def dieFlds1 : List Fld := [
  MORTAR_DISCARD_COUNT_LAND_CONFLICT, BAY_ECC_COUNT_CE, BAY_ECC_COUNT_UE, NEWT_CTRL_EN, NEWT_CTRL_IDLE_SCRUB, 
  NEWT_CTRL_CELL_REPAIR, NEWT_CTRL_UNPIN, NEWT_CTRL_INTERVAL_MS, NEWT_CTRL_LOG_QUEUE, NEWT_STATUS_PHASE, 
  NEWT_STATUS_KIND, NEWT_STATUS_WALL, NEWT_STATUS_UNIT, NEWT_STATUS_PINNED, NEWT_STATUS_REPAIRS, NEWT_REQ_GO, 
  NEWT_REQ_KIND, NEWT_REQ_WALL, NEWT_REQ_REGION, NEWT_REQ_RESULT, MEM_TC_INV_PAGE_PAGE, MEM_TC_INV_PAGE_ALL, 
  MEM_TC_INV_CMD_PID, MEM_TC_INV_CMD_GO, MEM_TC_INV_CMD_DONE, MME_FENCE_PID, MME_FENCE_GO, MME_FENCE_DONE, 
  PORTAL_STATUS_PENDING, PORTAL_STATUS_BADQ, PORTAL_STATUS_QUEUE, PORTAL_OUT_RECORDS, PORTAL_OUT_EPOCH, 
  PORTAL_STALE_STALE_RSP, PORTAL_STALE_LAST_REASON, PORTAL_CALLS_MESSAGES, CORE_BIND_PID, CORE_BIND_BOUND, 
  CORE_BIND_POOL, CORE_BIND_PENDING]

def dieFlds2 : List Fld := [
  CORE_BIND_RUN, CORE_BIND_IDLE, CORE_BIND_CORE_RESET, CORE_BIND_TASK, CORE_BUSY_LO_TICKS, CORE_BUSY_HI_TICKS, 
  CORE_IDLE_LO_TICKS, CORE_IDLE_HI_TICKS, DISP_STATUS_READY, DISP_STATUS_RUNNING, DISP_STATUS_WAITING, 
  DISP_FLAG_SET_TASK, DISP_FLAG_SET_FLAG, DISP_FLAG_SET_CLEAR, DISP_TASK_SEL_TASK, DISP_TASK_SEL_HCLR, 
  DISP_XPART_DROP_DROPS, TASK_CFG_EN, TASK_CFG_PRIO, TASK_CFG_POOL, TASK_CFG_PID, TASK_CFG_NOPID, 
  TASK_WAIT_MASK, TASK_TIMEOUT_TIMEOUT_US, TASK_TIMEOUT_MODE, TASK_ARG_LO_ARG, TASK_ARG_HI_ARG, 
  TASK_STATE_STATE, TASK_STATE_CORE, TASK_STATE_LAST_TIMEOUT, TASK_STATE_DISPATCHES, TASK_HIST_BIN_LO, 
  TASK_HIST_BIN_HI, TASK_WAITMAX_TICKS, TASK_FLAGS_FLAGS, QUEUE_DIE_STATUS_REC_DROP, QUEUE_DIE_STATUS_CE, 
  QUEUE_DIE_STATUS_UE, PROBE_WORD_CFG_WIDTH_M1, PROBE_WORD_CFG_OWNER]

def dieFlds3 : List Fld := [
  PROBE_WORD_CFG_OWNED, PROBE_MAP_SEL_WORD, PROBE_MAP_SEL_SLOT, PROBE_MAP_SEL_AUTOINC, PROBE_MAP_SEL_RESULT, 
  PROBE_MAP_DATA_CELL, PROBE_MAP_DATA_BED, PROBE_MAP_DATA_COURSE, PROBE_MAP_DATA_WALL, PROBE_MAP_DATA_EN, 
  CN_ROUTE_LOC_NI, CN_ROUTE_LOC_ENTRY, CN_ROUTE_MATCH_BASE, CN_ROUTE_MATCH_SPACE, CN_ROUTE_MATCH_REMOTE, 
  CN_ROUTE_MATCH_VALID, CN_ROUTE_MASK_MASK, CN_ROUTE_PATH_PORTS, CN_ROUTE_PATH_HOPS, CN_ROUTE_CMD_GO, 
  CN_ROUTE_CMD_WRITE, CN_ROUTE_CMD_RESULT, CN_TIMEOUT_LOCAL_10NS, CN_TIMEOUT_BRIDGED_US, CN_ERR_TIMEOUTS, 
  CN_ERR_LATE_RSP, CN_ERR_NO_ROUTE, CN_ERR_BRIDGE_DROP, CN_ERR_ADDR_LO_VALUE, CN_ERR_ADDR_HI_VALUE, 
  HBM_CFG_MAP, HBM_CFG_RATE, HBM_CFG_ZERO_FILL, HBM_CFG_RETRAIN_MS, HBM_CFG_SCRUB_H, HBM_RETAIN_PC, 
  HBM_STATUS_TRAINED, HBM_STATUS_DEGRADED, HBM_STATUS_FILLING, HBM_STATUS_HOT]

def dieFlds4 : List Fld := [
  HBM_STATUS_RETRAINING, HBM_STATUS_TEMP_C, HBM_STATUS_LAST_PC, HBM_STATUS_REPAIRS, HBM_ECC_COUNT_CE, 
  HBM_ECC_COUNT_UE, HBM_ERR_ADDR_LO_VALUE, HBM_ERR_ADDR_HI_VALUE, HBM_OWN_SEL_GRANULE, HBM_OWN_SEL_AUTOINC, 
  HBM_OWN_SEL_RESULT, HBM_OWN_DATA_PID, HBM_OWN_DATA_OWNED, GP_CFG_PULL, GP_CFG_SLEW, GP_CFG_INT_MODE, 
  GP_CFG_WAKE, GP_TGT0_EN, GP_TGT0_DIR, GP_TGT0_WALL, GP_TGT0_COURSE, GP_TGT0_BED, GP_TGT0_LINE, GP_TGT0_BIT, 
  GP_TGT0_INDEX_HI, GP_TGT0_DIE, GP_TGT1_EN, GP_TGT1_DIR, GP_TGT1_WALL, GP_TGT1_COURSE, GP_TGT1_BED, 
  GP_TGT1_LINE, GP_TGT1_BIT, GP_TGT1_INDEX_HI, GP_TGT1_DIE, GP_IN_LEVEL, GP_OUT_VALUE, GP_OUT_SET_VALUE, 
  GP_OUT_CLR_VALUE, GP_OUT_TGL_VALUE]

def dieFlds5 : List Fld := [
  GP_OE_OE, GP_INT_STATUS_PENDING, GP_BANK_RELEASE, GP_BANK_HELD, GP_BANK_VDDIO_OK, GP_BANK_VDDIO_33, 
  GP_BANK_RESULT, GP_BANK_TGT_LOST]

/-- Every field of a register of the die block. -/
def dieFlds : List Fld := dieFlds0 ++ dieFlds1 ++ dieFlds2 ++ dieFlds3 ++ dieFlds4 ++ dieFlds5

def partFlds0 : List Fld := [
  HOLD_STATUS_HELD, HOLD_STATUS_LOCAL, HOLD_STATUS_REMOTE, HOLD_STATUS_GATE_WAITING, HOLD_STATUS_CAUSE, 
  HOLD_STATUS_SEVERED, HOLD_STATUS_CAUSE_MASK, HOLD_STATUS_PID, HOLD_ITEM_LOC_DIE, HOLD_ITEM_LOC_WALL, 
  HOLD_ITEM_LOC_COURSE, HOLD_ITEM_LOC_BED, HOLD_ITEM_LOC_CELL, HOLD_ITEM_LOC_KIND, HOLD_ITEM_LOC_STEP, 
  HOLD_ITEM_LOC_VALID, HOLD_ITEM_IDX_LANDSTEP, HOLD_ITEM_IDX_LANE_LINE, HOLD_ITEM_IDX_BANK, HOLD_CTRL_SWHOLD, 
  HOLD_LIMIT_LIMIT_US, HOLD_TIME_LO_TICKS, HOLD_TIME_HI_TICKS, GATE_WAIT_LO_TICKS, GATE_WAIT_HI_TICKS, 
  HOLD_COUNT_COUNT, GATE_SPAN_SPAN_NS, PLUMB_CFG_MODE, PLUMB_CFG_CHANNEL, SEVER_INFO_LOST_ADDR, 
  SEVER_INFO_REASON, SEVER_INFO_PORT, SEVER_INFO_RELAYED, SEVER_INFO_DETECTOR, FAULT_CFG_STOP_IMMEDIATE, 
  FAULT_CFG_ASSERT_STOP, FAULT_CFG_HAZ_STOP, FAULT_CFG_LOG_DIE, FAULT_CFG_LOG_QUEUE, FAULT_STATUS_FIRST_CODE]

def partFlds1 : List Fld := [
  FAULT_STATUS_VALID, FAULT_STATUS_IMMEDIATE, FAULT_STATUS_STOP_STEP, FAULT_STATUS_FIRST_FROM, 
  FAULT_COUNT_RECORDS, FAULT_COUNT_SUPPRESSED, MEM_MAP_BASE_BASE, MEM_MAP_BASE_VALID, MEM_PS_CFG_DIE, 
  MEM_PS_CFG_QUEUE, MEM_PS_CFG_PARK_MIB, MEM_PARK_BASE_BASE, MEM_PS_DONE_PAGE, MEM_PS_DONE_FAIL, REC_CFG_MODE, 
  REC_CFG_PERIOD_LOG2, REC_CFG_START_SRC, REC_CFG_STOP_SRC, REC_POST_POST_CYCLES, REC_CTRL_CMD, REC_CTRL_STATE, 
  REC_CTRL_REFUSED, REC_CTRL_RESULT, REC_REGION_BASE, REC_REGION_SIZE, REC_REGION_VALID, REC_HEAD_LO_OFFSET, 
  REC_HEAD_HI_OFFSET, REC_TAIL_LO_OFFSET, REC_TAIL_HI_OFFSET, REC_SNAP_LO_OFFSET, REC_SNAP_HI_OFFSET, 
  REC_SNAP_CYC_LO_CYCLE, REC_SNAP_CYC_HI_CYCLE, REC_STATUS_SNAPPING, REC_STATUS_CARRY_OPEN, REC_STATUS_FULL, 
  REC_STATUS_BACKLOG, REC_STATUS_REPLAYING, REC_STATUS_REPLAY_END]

********************

# Problem to solve
Begin with the line above that has "HBM_STATUS_DEGRADED, HBM_STATUS_FILLING, HBM_STATUS_HOT]" and continue through the line that has "die block. -/", setting each one down exactly. Stop there.

# Answer to this task
  HBM_STATUS_TRAINED, HBM_STATUS_DEGRADED, HBM_STATUS_FILLING, HBM_STATUS_HOT]

def dieFlds4 : List Fld := [
  HBM_STATUS_RETRAINING, HBM_STATUS_TEMP_C, HBM_STATUS_LAST_PC, HBM_STATUS_REPAIRS, HBM_ECC_COUNT_CE, 
  HBM_ECC_COUNT_UE, HBM_ERR_ADDR_LO_VALUE, HBM_ERR_ADDR_HI_VALUE, HBM_OWN_SEL_GRANULE, HBM_OWN_SEL_AUTOINC, 
  HBM_OWN_SEL_RESULT, HBM_OWN_DATA_PID, HBM_OWN_DATA_OWNED, GP_CFG_PULL, GP_CFG_SLEW, GP_CFG_INT_MODE, 
  GP_CFG_WAKE, GP_TGT0_EN, GP_TGT0_DIR, GP_TGT0_WALL, GP_TGT0_COURSE, GP_TGT0_BED, GP_TGT0_LINE, GP_TGT0_BIT, 
  GP_TGT0_INDEX_HI, GP_TGT0_DIE, GP_TGT1_EN, GP_TGT1_DIR, GP_TGT1_WALL, GP_TGT1_COURSE, GP_TGT1_BED, 
  GP_TGT1_LINE, GP_TGT1_BIT, GP_TGT1_INDEX_HI, GP_TGT1_DIE, GP_IN_LEVEL, GP_OUT_VALUE, GP_OUT_SET_VALUE, 
  GP_OUT_CLR_VALUE, GP_OUT_TGL_VALUE]

def dieFlds5 : List Fld := [
  GP_OE_OE, GP_INT_STATUS_PENDING, GP_BANK_RELEASE, GP_BANK_HELD, GP_BANK_VDDIO_OK, GP_BANK_VDDIO_33, 
  GP_BANK_RESULT, GP_BANK_TGT_LOST]

/-- Every field of a register of the die block. -/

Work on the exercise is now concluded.